▶ _TASK REQUIREMENTS_
For the records below, give the number of lines containing the word "clock" and no other text.

▶ _INFORMATION PROVIDED_
/-- R296 to R301, R210: LEASE_GRANT wakes a DARK engine for its only request when power and energy can be reserved; WAKE_DONE
makes it LEASED; WARM_TIMEOUT darkens an engine that has been idle for 48,000 cycles and has no operation; ALLOWANCE_CUT sets a
die's allowance, and evicts nothing while the power in use fits and no request waits; CLASS0_EVICT begins an eviction for a class-0 request that
would miss its deadline; ENGINE_STOPPED ends one: the contents are lost and LEASELOST is raised; ENERGY_PERIOD carries the
excess as a debt. -/
def Obligations.LeaseSteps : Prop :=
  (∀ (s : State) (core : Nat) (kd : EngKind) (r : Req) (c : Ctx), (s.dev.engine core kd).queue = [r] →
    (s.dev.engine core kd).st = .dark → s.dev.ctx? r.ctx = some c →
    s.dev.reservedPower (dieOf core) + (wakeOf kd).2.2 ≤ (s.dev.allow[dieOf core]?).getD 0 →
    (wakeOf kd).2.1 + 2400 * (wakeOf kd).2.2 ≤ c.energyLeft →
    ∃ t, exec (.leaseGrant core kd) s = .next t ∧ (t.dev.engine core kd).st = .waking ∧
      (t.dev.engine core kd).holder = some { r with wpower := false, wenergy := false } ∧
      (t.dev.engine core kd).till = s.dev.clock + (wakeOf kd).1 ∧
      t.dev.ctx? r.ctx = some { c with energy := c.energy + (wakeOf kd).2.1, spent := c.spent + (wakeOf kd).2.1 }) ∧
  (∀ (s : State) (core : Nat) (kd : EngKind) (r : Req), (s.dev.engine core kd).st = .waking →
    (s.dev.engine core kd).holder = some r → (s.dev.engine core kd).till ≤ s.dev.clock →
    ∃ t, exec (.wakeDone core kd) s = .next t ∧
      t.dev.engine core kd = { s.dev.engine core kd with st := .leased, since := s.dev.clock } ∧ t.dev.waves = s.dev.waves) ∧
  (∀ (s : State) (core : Nat) (kd : EngKind), (s.dev.engine core kd).core = core → (s.dev.engine core kd).kind = kd →
    (s.dev.engine core kd).st = .warm → (s.dev.engine core kd).holder = none →
    s.dev.engineJobs core kd = [] → (s.dev.engine core kd).idle + 48000 ≤ s.dev.clock →
    ∃ t, exec (.warmTimeout core kd) s = .next t ∧ (t.dev.engine core kd).st = .dark ∧ (t.dev.engine core kd).lut = [] ∧
      (t.dev.engine core kd).slots = [] ∧ t.dev.waves = s.dev.waves) ∧
  (∀ (s : State) (die dw : Nat), let a := min dw (s.mgmt.dieAllow die)
    die < s.dev.allow.length → s.dev.lastingPower die ≤ a → (∀ e ∈ s.dev.engines, dieOf e.core = die → e.queue = []) →
    exec (.allowanceCut die dw) s = .next { s with dev := { s.dev with allow := s.dev.allow.set die a } }) ∧
  (∀ (s : State) (core : Nat) (kd : EngKind) (r h : Req) (q : Server), let p := enginePoint core kd
    r ∈ (s.dev.engine core kd).queue → (s.dev.engine core kd).st = .leased → (s.dev.engine core kd).holder = some h →
    s.dev.server? r.ctx p = some q → q.args.cls = 0 → 0 < s.dev.classAt h.ctx p →
    q.period 0 - q.quota 0 * (if kd = .tile then 80 else if kd = .table then 16 else 64) < s.dev.clock - r.at_ →
    (match s.dev.server? h.ctx p with | some x => x.period 0 | none => 24000) ≤ s.dev.clock - (s.dev.engine core kd).since →
    ∃ t, exec (.class0Evict core kd) s = .next t ∧
      t.dev.engine core kd = { s.dev.engine core kd with st := .evicting, forPower := false } ∧ t.dev.waves = s.dev.waves) ∧
  (∀ (s : State) (core : Nat) (kd : EngKind) (h : Req) (w : Wave), (s.dev.engine core kd).st = .evicting →
    (s.dev.engine core kd).forPower = false → (s.dev.engine core kd).holder = some h → (s.dev.engine core kd).queue = [] →
    s.dev.engineJobs core kd = [] → s.dev.wave? h.wave = some w → w.live = true → w.tvec ≠ 0 →
    ∃ t, exec (.engineStopped core kd) s = .next t ∧ (t.dev.engine core kd).st = .warm ∧ (t.dev.engine core kd).holder = none ∧
      (t.dev.engine core kd).lut = [] ∧ (t.dev.engine core kd).slots = [] ∧
      (t.dev.engine core kd).notes = (s.dev.engine core kd).notes ++ [⟨h.ticket, h.wave, true⟩] ∧ Told t h.wave cLeaselost) ∧
  (∀ (s : State) (c : Ctx), s.dev.ctx? c.n = some c → c.period + 2400000 ≤ s.dev.clock →
    ∃ t, exec (.energyPeriod c.n) s = .next t ∧ t.dev.ctx? c.n = some { c with
      period := c.period + 2400000, debt := c.debt + c.spent - c.allow * 24000, spent := 0 })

▶ _EXERCISE ANSWER_
7